Assume that, instead of Texas, Brady is in the center of a state called "Circle-Radius 460." Then Brady, CR460" would be 460 km from every point on its border. If I measured fifty of these distances on the map of Circle wherein 1" equals 36 km with a precision of 0.2", I'd find fifty numbers, all approximately the same, say 12.8." The right-most digit would always be even, so its distribution would not be random. The next digit would be nearly always be "2," sometimes "3," so its distribution would not be random either.

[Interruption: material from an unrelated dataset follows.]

-- ==== Sys2Proof/Machine/Dispatch.lean ====
section
/-! DEFINITION. The meaning of every command: one arm for each constructor of `Instr`, in the table's order by family. -/

namespace Sys2Proof.Machine

open Sys2Proof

What if Brady is the center of a state called "Ellipse-468/432," where the major axis is 936 km and the minor axis is 864 km? Then Brady, E468/432 would be 468 km from its most distant border, and 432 km from its nearest. If I measure fifty of these distances as before, I find fifty numbers, all between 13.0" and 12.0. As before, the right-most digit would always be even, so its distribution would not be random. The next digit would nearly always be "2," but a few times it would be "3" (as before), and it might even be "1" or "4." Thus, the second digit would not be randomly distributed either.

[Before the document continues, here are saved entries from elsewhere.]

-- ==== Sys2Proof/Certificates/Slice0/Obligations.lean ====
section
/-! DEFINITION. The statements for the provers. Each speaks of every state and operand that meets its hypotheses. -/

open Sys2Proof Sys2Proof.Machine

/-! ## The block as a whole -/

namespace Sys2Proof

/-- A command answers a next state of which `P` holds. -/
def Completes (c : Instr) (s : State) (P : State → Prop) : Prop := ∃ t, exec c s = .next t ∧ P t

/-- A command takes the effect `u`. What the end of every command adds to it is what FinishKeepsTheEffect says. -/
def Effect (c : Instr) (s u : State) : Prop := exec c s = .next (finish s u)

/-- What a command sends has `o` in it, and what was sent before stays. -/
def Sends (s t : State) (o : Output) : Prop := ∃ l k, t.out = l ++ o :: (k ++ s.out)

/-- A register field that the end of a command leaves alone: any but STK_CAP_PRESSURE and the block counts of COD_STATS. -/
def quietField (f : Field) : Bool :=
  f.key != F.codStats.rawBlocks.key && f.key != F.codStats.codedBlocks.key &&
    (decide (f.key < 0x004a2000 * 64) || decide (0x004a2800 * 64 ≤ f.key))

/-- The parts of State that commands change. -/
inductive StatePart where
  | fresh | fields | mem | plt | pwr | pcie | stk | fab | ucode | sch | rqt | pfx | xfr | cod | lnk | coh | tm | fls | twn | mtr
  | lane | out
deriving DecidableEq, Repr

/-- A part is the same in two states. -/
def StatePart.same (s t : State) : StatePart → Prop
  | .fresh => t.fresh = s.fresh
  | .fields => t.fields = s.fields
  | .mem => t.mem = s.mem
  | .plt => t.plt = s.plt
  | .pwr => t.pwr = s.pwr
  | .pcie => t.pcie = s.pcie
  | .stk => t.stk = s.stk
  | .fab => t.fab = s.fab
  | .ucode => t.ucode = s.ucode
  | .sch => t.sch = s.sch
  | .rqt => t.rqt = s.rqt
  | .pfx => t.pfx = s.pfx
  | .xfr => t.xfr = s.xfr
  | .cod => t.cod = s.cod
  | .lnk => t.lnk = s.lnk
  | .coh => t.coh = s.coh
  | .tm => t.tm = s.tm
  | .fls => t.fls = s.fls
  | .twn => t.twn = s.twn
  | .mtr => t.mtr = s.mtr
  | .lane => t.lane = s.lane
  | .out => t.out = s.out

/-- The parts that a command never changes, whatever the state. Every other part may change where the rules have it. -/
def neverChanged : Instr → List StatePart
  | .hostAdmit .. | .allocate .. | .publish .. | .seal .. | .move .. | .unpublish .. | .free .. | .pin .. | .unpin ..
  | .adopt .. | .stkObjSqTail .. | .stkObjCqHead .. | .vectorUnmask .. | .orphanAudit .. | .offerResend ..
  | .frameForward .. | .deadlineMiss .. | .restore .. | .recordLaneSilent | .getId .. | .status .. | .departAnswer ..
  | .chainForward .. | .chainRingSilent | .heartbeatSend | .fenceWaitExpiry | .fenceTimeout | .vin56Low ..
  | .vin56InRange .. | .configurationRequest .. | .poisonedWrite .. | .malformedTlp .. | .coalesceUsExpiry .. =>
    [.mem, .plt, .pwr, .fab, .ucode, .sch, .pfx, .lnk, .coh, .fls, .mtr, .lane]
  | .append .. | .truncate .. | .cancel .. | .park .. | .resume .. | .query .. | .release .. | .preempt ..
  | .restoreComplete .. | .recompute .. =>
    [.plt, .pwr, .fab, .ucode, .pfx, .lnk, .fls, .mtr, .lane]
  | .copyComplete .. =>
    [.plt, .pwr, .fab, .ucode, .sch, .pfx, .lnk, .mtr, .lane]
  | .objectReclaim .. | .rebuildComplete | .gcCollect .. | .fold .. | .slateScrub .. =>
    [.mem, .plt, .pwr, .fab, .ucode, .sch, .pfx, .lnk, .coh, .mtr, .lane]
  | .load .. | .unitDispatch .. =>
    [.plt, .pfx, .lnk, .fls, .mtr, .lane]
  | .start .. | .reload .. =>
    [.mem, .plt, .ucode, .pfx, .lnk, .coh, .fls, .mtr, .lane]
  | .drain .. | .reset .. =>
    [.mem, .plt, .ucode, .pfx, .lnk, .fls, .mtr, .lane]
  | .resetRepair .. =>
    [.mem, .ucode, .pfx, .lnk, .fls, .mtr, .lane]
  | .imageReadComplete .. | .verifyComplete .. | .drainComplete .. | .clusterFault .. | .unitComplete ..
  | .stepCommit .. =>
    [.plt, .pwr, .pfx, .lnk, .fls, .mtr, .lane]
  | .fabPkgLoad .. | .fabVdcFlush =>
    [.mem, .plt, .ucode, .sch, .pfx, .lnk, .coh, .fls, .mtr, .lane]
  | .attach .. =>
    [.mem, .plt, .fab, .pfx, .lnk, .coh, .fls, .mtr, .lane]
  | .ucodeLoadComplete .. | .regionAccess .. | .stackCoreFault .. =>
    [.mem, .plt, .pwr, .pfx, .lnk, .coh, .fls, .mtr, .lane]
  | .detach .. | .stkUcodeClear .. =>
    [.mem, .plt, .fab, .sch, .pfx, .lnk, .coh, .fls, .mtr, .lane]
  | .detachComplete .. | .passComplete .. =>
    [.mem, .plt, .pwr, .fab, .pfx, .lnk, .coh, .fls, .mtr, .lane]
  | .xtsLoad .. | .xtsClear .. | .tableLoad .. | .tableClear .. | .gcmLoad .. | .gcmClear .. | .recoverRequest
  | .recoverFailedPart | .switch | .attest .. | .establish .. | .throttling .. | .throttlingEnd ..
  | .boundsNotGuaranteed .. | .stackRefreshRate .. | .greyIdle .. | .pacingChange .. =>
    [.mem, .plt, .fab, .ucode, .sch, .pfx, .lnk, .coh, .fls, .mtr, .lane]
  | .domainLoad .. | .domainClear .. | .domainUnpin .. | .domainFlush .. =>
    [.mem, .plt, .fab, .ucode, .sch, .lnk, .coh, .fls, .mtr, .lane]
  | .bind .. | .removeRegions .. =>
    [.mem, .plt, .ucode, .pfx, .lnk, .coh, .fls, .mtr]
  | .unbind .. =>
    [.mem, .plt, .lnk, .coh, .fls, .mtr, .lane]
  | .unbindComplete .. =>
    [.mem, .plt, .pwr, .fab, .ucode, .pfx, .lnk, .coh, .fls, .mtr]
  | .addRegions .. =>
    [.mem, .plt, .ucode, .sch, .pfx, .lnk, .coh, .fls, .mtr]
  | .set .. =>
    [.mem, .plt, .fab, .ucode, .pfx, .lnk, .coh, .fls, .mtr, .lane]
  | .join .. | .suspend =>
    [.mem, .plt, .fab, .ucode, .sch, .lnk, .coh, .fls, .mtr]
  | .handover | .lockSet .. | .mtrSelect .. | .heartbeat .. | .keepalive | .recordCopy .. | .mirrorAcknowledgement .. =>
    [.mem, .plt, .pwr, .fab, .ucode, .sch, .pfx, .lnk, .coh, .fls, .mtr]
  | .warmReset | .coldReset | .black | .registerWrite .. | .powerOff .. | .chainReset .. | .fence ..
  | .departureComplete | .powerEnFall | .vin56Under .. | .vin56Over .. | .vaux3Loss | .thermalTrip ..
  | .charcoalExitComplete | .perst | .hotReset | .linkDisable | .functionLevelReset =>
    [.mtr]
  | .stage .. | .advance | .burn =>
    [.mem, .fab, .ucode, .sch, .pfx, .lnk, .coh, .fls, .mtr, .lane]
  | .stageComplete .. | .burnComplete .. | .enum .. | .powerOn .. | .powerEnRise | .vaux3Return | .refclkLoss
  | .refclkReturn =>
    [.mem, .pwr, .fab, .ucode, .sch, .pfx, .lnk, .coh, .fls, .mtr, .lane]
  | .keylistLoad .. | .keylistClear =>
    [.mem, .ucode, .sch, .pfx, .lnk, .coh, .fls, .mtr, .lane]
  | .white | .grey | .charcoal | .sqTail .. | .cqHead .. | .trHead .. | .rstTransportOnly .. | .wakeTime
  | .charcoalEntryComplete =>
    [.mem, .plt, .fab, .ucode, .sch, .pfx, .lnk, .coh, .fls, .mtr]
  | .discard .. =>
    [.mem, .plt, .fab, .ucode, .sch, .pfx, .lnk, .coh, .mtr, .lane]
  | .flsLock .. =>
    [.mem, .plt, .fab, .ucode, .sch, .pfx, .lnk, .coh, .mtr]
  | .rqtTCtlEnable .. =>
    [.mem, .plt, .pwr, .ucode, .sch, .pfx, .lnk, .coh, .fls, .mtr]
  | .portCfgWrite .. =>
    [.mem, .plt, .pwr, .ucode, .sch, .pfx, .coh, .fls, .mtr]
  | .bar4Read .. | .bar4Write .. =>
    [.plt, .fab, .ucode, .sch, .pfx, .lnk, .fls, .mtr]
  | .rstOpen .. | .rstOpened .. | .logAppend .. | .logAck .. | .publishBlock .. | .pubRef .. | .pubAck ..
  | .pubNeed .. | .offer .. | .offerAck .. | .pull .. | .pageData .. | .claim .. | .grant .. | .deny ..
  | .rstRelease .. | .whoOwns .. | .ownerIs .. | .rstResume .. | .recover .. | .objRead .. | .objData .. | .close ..
  | .closed .. | .pfxQuery .. | .pfxAnswer .. =>
    [.plt, .fab, .ucode, .lnk, .fls, .mtr]
  | .rstRetransmit .. | .walkDone .. | .pageReclaim .. =>
    [.plt, .pwr, .fab, .ucode, .lnk, .fls, .mtr, .lane]
  | .memReqLoad .. | .memReqStore .. | .memReqAdd .. | .memReqMinS .. | .memReqMinU .. | .memReqMaxS ..
  | .memReqMaxU .. | .memReqSwap .. | .memReqCas .. | .tensor .. =>
    [.plt, .fab, .ucode, .sch, .pfx, .fls, .mtr]
  | .memRsp .. | .tensorAck .. | .hello .. | .portDown .. | .remoteFence .. | .retryReissue .. | .replyTimeout .. =>
    [.mem, .plt, .pwr, .ucode, .sch, .pfx, .coh, .fls, .mtr, .lane]
  | .mirror .. =>
    [.plt, .pwr, .fab, .ucode, .sch, .lnk, .fls, .mtr]
  | .ctrlDepart .. | .portUp .. | .retryBarrierTimeout .. | .announce .. | .ethernetPortUp .. | .ethernetPortDown .. =>
    [.mem, .plt, .pwr, .fab, .ucode, .sch, .pfx, .coh, .fls, .mtr, .lane]
  | .egressFrameStart .. =>
    [.fresh, .fields, .mem, .plt, .pwr, .pcie, .stk, .fab, .ucode, .sch, .rqt, .pfx, .xfr, .lnk, .coh, .fls, .twn, .mtr, .lane]
  | .remoteOpIssue .. =>
    [.plt, .pwr, .ucode, .sch, .pfx, .fls, .mtr, .lane]
  | .readShared .. | .readExclusive .. | .upgrade .. | .writeback .. | .uncachedRead .. | .invalidatingWrite ..
  | .writeFull .. | .forward .. | .holdWindowEnd .. =>
    [.plt, .pwr, .fab, .ucode, .sch, .pfx, .lnk, .fls, .mtr, .lane]
  | .delayLineCalibration =>
    [.mem, .plt, .pwr, .fab, .ucode, .sch, .pfx, .lnk, .fls, .mtr, .lane]
  | .preemptionPoint .. =>
    [.mem, .plt, .pwr, .ucode, .pfx, .lnk, .coh, .fls, .mtr, .lane]
  | .leaseEpochTick =>
    [.plt, .pwr, .fab, .ucode, .lnk, .mtr, .lane]
  | .leaseExpiry .. =>
    [.plt, .pwr, .lnk, .mtr, .lane]
  | .prefixInsert .. | .pressureEviction .. | .domainScanComplete =>
    [.mem, .plt, .pwr, .fab, .ucode, .sch, .lnk, .coh, .fls, .mtr, .lane]
  | .drop .. =>
    [.mem, .plt, .pwr, .fab, .ucode, .pfx, .lnk, .coh, .fls, .mtr, .lane]
  | .feedBind .. | .feedUnbind .. | .feedResource .. | .feedSeal .. | .feedPower .. | .feedKeepalive .. | .silent ..
  | .interval .. | .tamper .. | .meterFault .. | .mtrVaux3Loss .. | .identity .. | .i3cStatus .. | .pointer ..
  | .record .. | .certificate .. | .mark .. | .entdaa .. | .setdasa .. | .getpid .. | .getbcr .. | .getdcr ..
  | .getstatus .. | .enec .. =>
    [.mem, .plt, .pwr, .fab, .ucode, .sch, .pfx, .lnk, .coh, .fls, .lane]
  | .laneStatusFrame .. | .mtrVaux3Return =>
    [.mem, .plt, .pwr, .fab, .ucode, .sch, .pfx, .lnk, .coh, .fls]
  | .setMember .. =>
    [.mem, .plt, .pwr, .ucode, .sch, .coh, .fls, .mtr]
  | .fenced .. | .heartbeatLoss =>
    [.mem, .plt, .pwr, .fab, .ucode, .sch, .lnk, .coh, .fls, .mtr]
  | .dlUpLoss | .hostReadCompletion .. =>
    [.pwr, .pfx, .lnk, .mtr, .lane]
  | .dlUpReturn .. | .busMasterEnable .. =>
    [.mem, .pwr, .ucode, .sch, .pfx, .lnk, .coh, .fls, .mtr, .lane]
  | .powerUpStart .. =>
    [.mem, .pwr, .ucode, .sch, .pfx, .lnk, .coh, .fls, .mtr]
  | .packageLoadComplete .. =>
    [.mem, .plt, .pwr, .ucode, .sch, .pfx, .lnk, .coh, .fls, .mtr, .lane]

What if Brady is the center of a state called "Ellipse-576/288"? Now if I measure fifty of these distances as before, I find fifty numbers between 8.0" and 16.0." The right-most digit is still always even, so it is not random. The middle digit, if there is one, is 0 through 6, with 6 not appearing much. So these digits are not random either.

What if Brady is the center of a state called "Ellipse-108/1080"? Now the measurements are between 3.0" and 30.0" The right-most digit is still always even, so it is not random. The middle digit, if there is one, is 0 through 9, but they will not be randomly distributed unless I designed the experiment so that they would be. For example, if I made 25 measurements for border points that happened to be evenly spaced between 360 and 540 km from Brady, and another 25 that happened to be evenly spaced between 720 and 900 km from Brady, Chi-Square for the 50 middle digits would be about 50. This corresponds to an infinitesimally small probability that the middle digits are uniformly distributed, and could be used to support an accusation that the data were falsified when in fact they weren't. If, on the other hand, I made the 50 observations at points evenly spaced along the border, Chi-Square would be about .57.

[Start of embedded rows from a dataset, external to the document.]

theorem keep_sendClose (s : State) (a1 : Nat) : Keep 4876358 s (sendClose s a1) := by
  unfold sendClose
  with_reducible repeat' first
    | apply Keep.refl | assumption | apply (keep_sendRst _ _).after
  all_goals rfl

theorem keep_applyRelease (s : State) (a1 : Nat) (a2 : HeldCommand) : Keep 4877510 s (applyRelease s a1 a2) := by
  unfold applyRelease
  try dsimp only
  with_reducible repeat' first
    | apply Keep.refl | assumption | apply (keep_sendClose _ _).after
    | apply (keep_sendLog _ _).after | apply (keep_complete _ _ _ _ _ _ _ _ _).after | apply (keep_freeEntry _ _).after | split
    | dsimp only
  all_goals rfl

theorem keep_runRelease (s : State) (a1 : Nat) (a2 : HeldCommand) : Keep 4877510 s (runRelease s a1 a2) := by
  unfold runRelease
  with_reducible repeat' first
    | apply Keep.refl | assumption | apply (keep_applyRelease _ _ _).after
    | apply (keep_reject _ _ _ _).after | split
  all_goals rfl

theorem keep_applyResume (s : State) (a1 : Nat) (a2 : HeldCommand) : Keep 2048 s (applyResume s a1 a2) := by
  unfold applyResume
  try dsimp only
  with_reducible repeat' first
    | (intro) | apply Keep.refl | assumption | apply (keep_beginRestore _ _ _).after
    | apply (keep_arbitrate _ _).after | apply (keep_modEntry _ _ _).after | split | dsimp only
    | (apply Keep.lit; on_goal 2 => (constructor <;> first | exact .inr rfl | exact .inl rfl | exact .of rfl rfl rfl rfl rfl rfl rfl))
  all_goals rfl

theorem keep_runResume (s : State) (a1 : Nat) (a2 : HeldCommand) : Keep 4877382 s (runResume s a1 a2) := by
  unfold runResume
  with_reducible repeat' first
    | apply Keep.refl | assumption | apply (keep_applyResume _ _ _).after
    | apply (keep_reject _ _ _ _).after | split
  all_goals rfl

theorem keep_runCommand (s : State) (a1 : Nat) (a2 : HeldCommand) : Keep 4943054 s (runCommand s a1 a2) := by
  unfold runCommand
  try dsimp only
  with_reducible repeat' first
    | (intro) | apply Keep.refl | assumption | apply (keep_runResume _ _ _).after
    | apply (keep_runRelease _ _ _).after | apply (keep_runEdit _ _ _ _ ?_ ?_).next | apply (keep_runCancel _ _ _).after
    | apply (keep_hold _ _ _).after | apply (keep_applyTruncate _ _ _).after | apply (keep_applyQuery _ _ _).after
    | apply (keep_applyPark _ _ _).after | apply (keep_applyAppend _ _ _).after | apply (keep_reject _ _ _ _).after
    | apply Keep.foldl2 | apply Keep.foldl | split | dsimp only
    | (apply Keep.lit; on_goal 2 => (constructor <;> first | exact .inr rfl | exact .inl rfl | exact .of rfl rfl rfl rfl rfl rfl rfl))
  all_goals rfl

So of course the R3 digits in Figure 1 are not randomly distributed amongst all the possible digits. Texas is limited in size. No town in Table 1 is more than 18.66" from Brady. So there can be no 9's amongst the R3 digits. If we redo the calculation for the nine possible digits, CS(R3) is 15.4. Since there are really only eight degrees of freedom, the digits in R3 meet the ORI criteria for being distributed randomly. This is somewhat surprising, however, because the Texas border has a certain shape which, together with my choice of border points to measure, influences the frequency of digits in R3.

If we do the same calculation with the digits in Table 2, we find CS(R1) = 6.8, CS(R2) = 12.8, CS(R3) = 22, and CS(ag) = 5.7. If we correct R3 to take into account the experimental fact that there are no 8's or 9's in a state the size and shape of Texas, CS(R3) = 9.6. Even taking into account that there are only seven degrees of freedom for the digits in R3, the probability that the digits are uniformly distributed is substantially greater than .05.

We can't tell from looking at Table 2 that the data are falsified, and ORI can't tell using its Chi-Square test. Since we have never falsified data before, we do not consider ourselves particularly good at it. If we can avoid the flunking the test, so can just about anyone. Yet the data in Table 2 is falsified. All of the digits in R1 and R2 are without any basis in measurement, and the digits in R3 have been chosen to minimize the real differences between border points on a straight line through Brady. In fact the sum of the differences between these fifty points for the data in Table 2 is 0.251% of their total.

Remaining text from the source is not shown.